İyi hekimlerin dünyanın her yerinde saygı görmesi doğaldır. Zira iyi hazırlanmış bir preparat, yerinde verilmiş bir kutu ilaç, zamanında yapılmış küçük bir tıbbi müdahalenin mucizeler yarattığı biliniyor.

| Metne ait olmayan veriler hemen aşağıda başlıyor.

/-- CAL_SWAP (R188 to R191, R203): the swap, with new codes of the port's transmitter where the engine found some (DESIGN CHOICE, log 101: they come into use with it); where the path's mode may
switch at the next unit, that unit decides. -/
def execCalSwap (x : Fin 512) (tx : Option TxTrim) (s : State) : Host.Outcome State Fault Refusal :=
  live s fun s =>
    if s.rd .X_CAL_ST x != 2 || !s.on .X_CAL_AGREE x || s.on .X_CAL_LATER x then s
    else
      let s := match tx with
        | some t => (s.wr .CAL_TX_Z x t.z.toNat).wr .CAL_LIN_LIN x t.lin.toNat
        | none => s
      if s.switchNext (rxPath x) then s.set .X_CAL_LATER x else calSwapDo s x

/-- A unit of path p comes: a swap that waited for it takes place before it, but not before the unit at which the mode switches (R203). -/
def calLater (s : State) (p : Nat) : State :=
  let x := trimPort (rxPort p)
  if s.on .X_SWITCHED p then s.clr .X_SWITCHED p
  else if s.on .X_CAL_LATER x then calSwapDo (s.clr .X_CAL_LATER x) x else s

/-- CAL_REQUEUE (R199, R203): the rounds that receiver x waits for have passed, and it is queued unless it is stuck. -/
def execCalRequeue (x : Fin 512) (s : State) : Host.Outcome State Fault Refusal :=
  live s fun s => if s.rd .X_CAL_RQ x = 1 then calQueue (s.clr .X_CAL_RQ x) x else s

/-- CAL_NO_UNIT_TIMEOUT (R203): no unit reached receiver x for 10 ms; the next housekeeping round queues it again. -/
def execCalNoUnitTimeout (x : Fin 512) (s : State) : Host.Outcome State Fault Refusal :=
  live s fun s => if s.rd .X_CAL_ST x = 2 then (calSet (calRewind s x) x 0).wr .X_CAL_RQ x nextRound else s

/-! The NVM store (R207 to R212). -/

/-- Bytes of a receiver's 176-bit field. -/
def State.rxField (s : State) (x : Nat) : List Byte :=
  leBytes 22 ((List.range 5).map fun i => 2 ^ (35 * i) * s.sliceField x i).sum

/-- Bytes of a transmitter's field. -/
def State.txField (s : State) (x : Nat) : List Byte := leBytes 6 (s.rd .CAL_TX_Z x + 1024 * s.rd .CAL_LIN_LIN x)

/-- A lane record (R207); dflt: its DEFAULT bit. -/
def State.calRecord (s : State) (n : Nat) (dflt : Bool) : List Byte :=
  let b := leBytes 1 (1 + if dflt then 16 else 0) ++ leBytes 1 n ++ leBytes 1 (s.rd .CAL_LSTAT_TLAST_A n) ++ leBytes 1 (s.rd .CAL_LSTAT_TLAST_B n)
    ++ s.rxField n ++ s.rxField (256 + n) ++ s.txField n ++ s.txField (256 + n)
  b ++ leBytes 4 (crcOf crc32c b)

/-- A record checks (R209). -/
def recordOk (n : Nat) (b : List Byte) : Bool :=
  leNat (sliceBytes b 60 4) == crcOf crc32c (sliceBytes b 0 60) && (b.getD 1 0).toNat == n && (b.getD 0 0).toNat % 32 == 1
    && [4, 26].all fun o => (List.range 5).all fun i => decide (leNat (sliceBytes b o 22) / 2 ^ (35 * i) % 32 < 28)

İnsanoğlu ölümden korktuğu için iyi bir hekimi arar ve ona saygı gösterir. Dahası, “Tanrı insanı rahatlatmak için tıbbi yaratmıştır” denir. Beşir Abi hekimliğinde halka hizmetin doruklarına çıkmıştır. Ama onun her kesimden saygı görmesi salt doktorluğundan değildir. Onu farklı kılan başka yanlarıdır. Musikiden tiyatroya, spordan meteorolojiye, dilbilimden edebiyata, teolojiden felsefeye, sosyolojiden antropolojiye, ekonomiden siyaset bilimine pek çok disiplinle koyun koyunadır. Kimi edebiyatçının adını dahi bilmediği aruz kalıbında o şiir yazar. Okumadığı klasik kalmamıştır. I. ve II. Meşrutiyeti birde ondan dinleyin. Jön Türkleri, İttihat Terakki’yi anlattığında yanılgıya düşer, o dönemi yaşadığına hükmedebilirsiniz. Enver, Cemal ve Talat Paşalardan söz ederken sıraladığı ayrıntılar sizi dehşete düşürür.

Ya Atatürk. Bırakınız, Söylev ve Demeçler külliyatını… Büyük Nutuk’un 299 belgesi bile onun ezberindedir. Sorarım şimdi, ben salt ilgi duyduğu konu başlıklarının onda birini sıralarken bile sizi yorduğumu hissediyorum. Böylesi bir insana nasıl hayranlık duyulmaz ki?

Beşir Bey’in çok parlak bir öğrenciliği var.

1941-1942; 1942-1943 eğitim ve öğretim yıllarında Türkiye ölçeğindeki “İftihar Listesi”nde Erdal İnönü ile aynı sayfada yer alıyor. Tıp Fakültesini dereceyle bitirdikten sonra uzmanlığını Ruh ve Sinir Hastalıkları alanında tamamlıyor.

Halen ilerlemiş yaşına ve onca uğraşına karşın haftada iki, bazen üç gün yazı yazacak kadar çalışkan. Kimi yazıları, üzerine yüksek lisans doktora yapılacak derecede özgün nitelikte. O hep bilineni yinelemekten çok yüreklice bilinmeyenin peşinde… Ufkumuzu açan, bizi etkileyen yazılarından yola çıkarak düşünceleri üzerine bir irdeleme yapmaksa başka bir yazının konusu.

Beşir Abi bu ay Kars’a gelmeyi tasarlıyordu. Kimi sağlık sorunları çıktı. Geçen haftada bir beyin kanaması geçirdi. Tesellimiz, başarılı geçen ameliyatının iyi ellerde yapılmış olması.

Dostluğundan büyük bir onur duyduğum süzme insan, en kısa zamanda sağlığına kavuşmanı diliyorum.